__EXERCISE MATERIAL__:
/-- FLYER_CHUNK: the k-th copy of a cluster moves one chunk. A stopped cluster starts none (R287); a cancelled copy stops; one waits for what
its thread issued before to the same locations (R203). -/
def execFlyerChunk (c : ClusterId) (k : Nat) (s : State) : Host.Outcome State Fault Refusal :=
  match (s.cluster c).copies[k]? with
  | none => .next s
  | some x =>
    if (s.cluster c).dm.stopped then .next s
    else if x.stop then .next (dropCopy s c x.id)
    else if afterPathC s x.t x.gen x.id (x.reads s x.t.core.quad) (x.writes s x.t.core.quad) false then .next s
    else .next (moveChunk s c x)

/-! ### CPYR_MERGE (R193, R230, R323) -/

def modContrib (s : State) (id : Nat) (f : Contribution → Contribution) : State :=
  { s with nt := { s.nt with contribs := s.nt.contribs.map fun x => if x.id = id then f x else x } }

def endContrib (s : State) (x : Contribution) (st result : Nat) : State :=
  engResolve { s with nt := { s.nt with contribs := s.nt.contribs.filter fun y => decide (y.id ≠ x.id) } } x.fut st result

/-- The contribution's bytes, read at its first attempt; what it meets faults its future. -/
def contribData (s : State) (x : Contribution) : Except Nat (Nat × State) :=
  match x.data with
  | some d => .ok (d, s)
  | none =>
    match x.src.span s x.t.core.quad x.part 0 x.len .rd with
    | .error r => .error (faultResult r)
    | .ok src => if Span.poisoned s src then .error 11 else .ok (Span.read s src, engTouch s x.t.core x.part false src)

/-- Where a merge record is kept: at the home of a plain destination, or in the cluster that owns a pool destination. -/
structure MergeSite where
  addr : Addr
  home : Option HomeId
  cluster : ClusterId
deriving DecidableEq, Repr

def mergeSite (s : State) (x : Contribution) (dst : Span) : MergeSite × State :=
  let a := ((dst.head?).map (·.1)).getD 0
  match addrOwner a with
  | some o => (⟨a, none, ownerCluster o⟩, s)
  | none =>
    let (h, s) := homeOf s x.t.core.quad x.t.core.cluster.router (.plain x.t.core.pkg (a % 2 ^ 128 / 2 ^ 16))
    (⟨a, some h, x.t.core.cluster⟩, s)

/-- Whether a site can take one more record, and one more held contribution of n bytes. -/
def siteRoom (s : State) (x : Contribution) (m : MergeSite) : Bool :=
  match m.home with
  | some h => decide (entriesAt s h x.part < quotaEntries s x.part)
  | none => decide ((s.nt.merges.filter fun r => decide (r.home = none ∧ r.cluster = m.cluster)).length < 64)

def holdRoom (s : State) (x : Contribution) (m : MergeSite) (held : Nat) : Bool :=
  match m.home with
  | some h => decide (held < quotaHold s x.part ∧ arenaUsed s h x.part + x.len ≤ arenaShare s h x.part)
  | none =>
    let used := (s.nt.merges.filter fun r => decide (r.home = none ∧ r.cluster = m.cluster)).foldl (fun n r => n + r.len * r.held.length) 0
    decide (held < quotaHold s x.part ∧ used + x.len ≤ 131072)

def sameMerge (m : MergeSite) (p : PartId) (r : MergeRec) : Bool := decide (r.addr = m.addr ∧ r.home = m.home ∧ r.part = p)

__YOUR GOAL__: Look above for the line with "x.fut st result"; retype exactly that line, every line after it up to the line with "(⟨a, some h, x.t.core.cluster⟩, s)", and that line too, nothing else.

__YOUR SOLUTION__:
  engResolve { s with nt := { s.nt with contribs := s.nt.contribs.filter fun y => decide (y.id ≠ x.id) } } x.fut st result

/-- The contribution's bytes, read at its first attempt; what it meets faults its future. -/
def contribData (s : State) (x : Contribution) : Except Nat (Nat × State) :=
  match x.data with
  | some d => .ok (d, s)
  | none =>
    match x.src.span s x.t.core.quad x.part 0 x.len .rd with
    | .error r => .error (faultResult r)
    | .ok src => if Span.poisoned s src then .error 11 else .ok (Span.read s src, engTouch s x.t.core x.part false src)

/-- Where a merge record is kept: at the home of a plain destination, or in the cluster that owns a pool destination. -/
structure MergeSite where
  addr : Addr
  home : Option HomeId
  cluster : ClusterId
deriving DecidableEq, Repr

def mergeSite (s : State) (x : Contribution) (dst : Span) : MergeSite × State :=
  let a := ((dst.head?).map (·.1)).getD 0
  match addrOwner a with
  | some o => (⟨a, none, ownerCluster o⟩, s)
  | none =>
    let (h, s) := homeOf s x.t.core.quad x.t.core.cluster.router (.plain x.t.core.pkg (a % 2 ^ 128 / 2 ^ 16))
    (⟨a, some h, x.t.core.cluster⟩, s)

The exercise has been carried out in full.